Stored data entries
/-- R43, R47, R48, R305, R408, R409, R413: Sextant's choice for a request on a team with one running task: to drain where the task's
time allowance ends by the deadline; else to save an unpinned task where its save ends by the deadline and costs less than what it
has used of its allowance; else to discard, by which a pinned task is saved all the same. PREEMPT_OVERRUN marks a request whose deadline passes. -/
def Obligations.Preemption : Prop :=
  (∀ (s : State) (n tid : Nat) (t : Task) (m : Team) (c : CoreId), s.cur.num = n → mget n s.teams = some m →
    s.runningOf n = [(tid, t, c)] → mget tid s.tasks = some t → (s.core c).task = some tid → (s.core c).mode = .run →
    (∀ p ∈ s.preempts, p.team ≠ n) → s.helmServes (s.homeOf (((mget s.cur.b s.teams).map (·.ctx)).getD 0)) 1 = true →
    let cost := fld t.record.part 16 7 * 65536 / 256 + 64
    let by' (cyc : Nat) : Prop := s.cur.a = 0 ∨ cyc ≤ s.cur.a * 940
    let Chosen (act : Nat) (u : State) : Prop := u.preempts = s.preempts ++ [⟨n, s.cycle,
      if s.cur.a = 0 then none else some (s.cycle + s.cur.a * 940), act, s.cur.b, false, [c]⟩]
    let Saves (act : Nat) : Prop := Completes .preemptingRequest s fun u => Chosen act u ∧ CoresBut c s u
      ∧ u.core c = { s.core c with mode := .drain (.preempt (!t.pinned)) } ∧ u.tasks = s.tasks
    let Discards (act : Nat) : Prop := Completes .preemptingRequest s fun u => Chosen act u ∧ (u.core c).task = none
      ∧ OneTask s u tid { t with standing := .queued, event := false, phased := false, arrived := none, epochs := []
                                 held := [], leased := [], charged := 0 }
    (by' t.tleft → Completes .preemptingRequest s fun u => Chosen 0 u ∧ u.cores = s.cores ∧ u.tasks = s.tasks
      ∧ mget n u.teams = some { m with drain := true })
    ∧ (¬ by' t.tleft → t.pinned = true → Saves 1)
    ∧ (¬ by' t.tleft → t.pinned = false → (¬ by' cost ∨ t.record.atime - t.tleft ≤ cost) → (s.core c).shadow = none →
        (∀ y ∈ s.tasks, y.2.standing ≠ .staged c) → Discards 1)
    ∧ (¬ by' t.tleft → t.pinned = false → by' cost → cost < t.record.atime - t.tleft →
        ∀ x b, mget t.record.ctx s.contexts = some x → s.findRun x (2 + 16 * (s.core c).bndc) x.savel 1 = some b →
          Saves 2))
  ∧ (∀ (s : State), (mget s.cur.num s.teams = none ∨ (∃ p ∈ s.preempts, p.team = s.cur.num)
      ∨ s.helmServes (s.homeOf (((mget s.cur.b s.teams).map (·.ctx)).getD 0)) 1 = false) →
    exec .preemptingRequest s = .next s)
  ∧ ∀ (s : State) (p : Preempt), s.preempts = [p] → p.team = s.cur.num →
    ((p.ovfl = true ∨ p.deadline = none ∨ (∃ d, p.deadline = some d ∧ s.cycle < d) ∨ s.heldBy p.team p.waiter = []) →
      exec .preemptOverrun s = .next s)
    ∧ ∀ d, p.ovfl = false → p.deadline = some d → d ≤ s.cycle → s.heldBy p.team p.waiter ≠ [] →
      Completes .preemptOverrun s fun u => u.preempts = [{ p with ovfl := true }]

/-- R49, R51, R86, R87: a saved run keeps the registers of its task: restoring it gives every x, h, b and f register, the operand file, the
latch and the predicates back, and a stream that had stopped stays stopped. CONTEXT_SAVE_COMPLETE of a YIELD frees the core and
queues the task behind its run.

Readings and choices of the model's own that it rests on: log 5, log 26, log 77 and log 90. -/
def Obligations.SavedRuns : Prop :=
  (∀ (s u : State) (c : CoreId) (tid b : Nat) (t : Task) (x : Context) (k : Core), mget tid s.tasks = some t →
    mget t.record.ctx s.contexts = some x → x.keyid < 128 → s.mem.wf = true → s.Clean → saveTask c tid false s = (some b, u) →
    let v : Task := { t with record := { t.record with rimg := 4096 * b }, regRun := false }
    let run := (readSaved (dieOf c) x v u).1
    let j := s.core c
    let stops := [Seq.ctl, .ld, .cmp, .st].filter fun q => (j.seq q).stopped
    let r := restoreCore run.1 run.2 stops false k
    mget tid u.tasks = some { t with regRun := false, stops := stops } ∧
    r.x = j.x ∧ r.h = j.h ∧ r.b = j.b ∧ (∀ i, r.fr i = j.fr i) ∧ r.o = j.o ∧ r.latch = j.latch ∧ r.p = j.p
      ∧ r.spb = j.spb ∧ r.spl = j.spl ∧ r.sp = j.sp ∧ ∀ q, (r.seq q).stopped = (j.seq q).stopped)
  ∧ (∀ (s : State) (why : Leave) (till : Nat), s.me.mode = .save why till → s.cycle < till →
    exec .contextSaveComplete s = .next s)
  ∧ ∀ (s : State) (tid till b : Nat) (t : Task) (x : Context), s.Runs tid t → s.me.mode = .save .yield till →
    till ≤ s.cycle → (s.me.seq .ctl).acting = none → s.me.shadow = none → s.PathClean t → t.leased = [] →
    (∀ y ∈ s.tasks, y.2.standing ≠ .staged s.cur.core) → s.Clean →
    mget t.record.ctx s.contexts = some x → x.woken ≠ some s.cycle → x.sevAt ≠ some s.cycle →
    s.findRun x (2 + 16 * s.me.bndc) x.savel 1 = some b →
    Completes .contextSaveComplete s fun u => u.me.task = none ∧ u.me.mode = .idle ∧ OtherCores s u
      ∧ OneTask s u tid { t with
          record := { t.record with resume := true, rimg := 4096 * b }
          standing := .queued
          pinned := true
          ready := s.timeUs
          aged := 0
          charged := 0
          regRun := false
          stops := [Seq.ctl, .ld, .cmp, .st].filter fun q => (s.me.seq q).stopped }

> _Task_
Could you repeat exactly the lines above from the line with "exec .contextSaveComplete s = .next s)" up to and including the line with "s.me.mode = .save .yield till →", and only those?

> _Solved problem_
    exec .contextSaveComplete s = .next s)
  ∧ ∀ (s : State) (tid till b : Nat) (t : Task) (x : Context), s.Runs tid t → s.me.mode = .save .yield till →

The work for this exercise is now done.